* [Exercise description]
Please return all lines of the data below containing the string "BitVec".

* [Extracted records]

-- ==== Sys2Proof/Machine/Branch.lean ====
section
/-! DEFINITION. The six conditional branches (spec/46_branch.md R215 to R221). -/

namespace Sys2Proof.Machine

/-- BEQ (R216). -/
def execBeq (rs1 rs2 : Reg) (imm13 : BitVec 13) (s : State) : Result :=
  s.branchIf (s.reg rs1 == s.reg rs2) imm13

/-- BNE (R217). -/
def execBne (rs1 rs2 : Reg) (imm13 : BitVec 13) (s : State) : Result :=
  s.branchIf (s.reg rs1 != s.reg rs2) imm13

/-- BLT (R218): signed. -/
def execBlt (rs1 rs2 : Reg) (imm13 : BitVec 13) (s : State) : Result :=
  s.branchIf (lessSigned (s.reg rs1) (s.reg rs2)) imm13

/-- BLTU (R219): unsigned. -/
def execBltu (rs1 rs2 : Reg) (imm13 : BitVec 13) (s : State) : Result :=
  s.branchIf (lessUnsigned (s.reg rs1) (s.reg rs2)) imm13

/-- BGE (R220): the exact negation of BLT's condition. -/
def execBge (rs1 rs2 : Reg) (imm13 : BitVec 13) (s : State) : Result :=
  s.branchIf (!lessSigned (s.reg rs1) (s.reg rs2)) imm13

/-- BGEU (R221): the exact negation of BLTU's condition. -/
def execBgeu (rs1 rs2 : Reg) (imm13 : BitVec 13) (s : State) : Result :=
  s.branchIf (!lessUnsigned (s.reg rs1) (s.reg rs2)) imm13

end Sys2Proof.Machine
end

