-- ==== Sys2Proof/Machine/Step.lean ====
section
/-! DEFINITION. One step of the hart (spec/10_state.md R25), and the placing of one instruction where the
next step fetches it. -/

namespace Sys2Proof.Machine

/-- One step, in the order of spec/10_state.md R25: fetch, decode, execute, retire; the first that raises
takes the trap. A hart that a trap has stopped has no step: its run has ended (spec/60_exceptions.md
R290). -/
def step (s : State) : Host.Outcome State Fault Refusal :=
  match s.trap with
  | some _ => .fault .runEnded
  | none =>
    match s.fetch with
    | .error c => s.raise c s.pc
    | .ok w =>
      match decode w with
      | .error _ => s.raise .illegalInstruction w
      | .ok i => exec i s

/-- The state with the 32-bit instruction of these bits placed at `pc` by the environment, as part of the
boot image (spec/70_reset_and_hazards.md R322): its four bytes in memory order, visible to fetch, and the
hart running (log entry 13). -/
def State.withFetchWord (s : State) (nbits w : Nat) : State :=
  { s.placeBytes s.pc (leBytes (BitVec.ofNat 32 (w % 2 ^ nbits)) 4) with trap := none }

end Sys2Proof.Machine
end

* [Answer to this problem]
def execBeq (rs1 rs2 : Reg) (imm13 : BitVec 13) (s : State) : Result :=
def execBne (rs1 rs2 : Reg) (imm13 : BitVec 13) (s : State) : Result :=
def execBlt (rs1 rs2 : Reg) (imm13 : BitVec 13) (s : State) : Result :=
def execBltu (rs1 rs2 : Reg) (imm13 : BitVec 13) (s : State) : Result :=
def execBge (rs1 rs2 : Reg) (imm13 : BitVec 13) (s : State) : Result :=
def execBgeu (rs1 rs2 : Reg) (imm13 : BitVec 13) (s : State) : Result :=
  { s.placeBytes s.pc (leBytes (BitVec.ofNat 32 (w % 2 ^ nbits)) 4) with trap := none }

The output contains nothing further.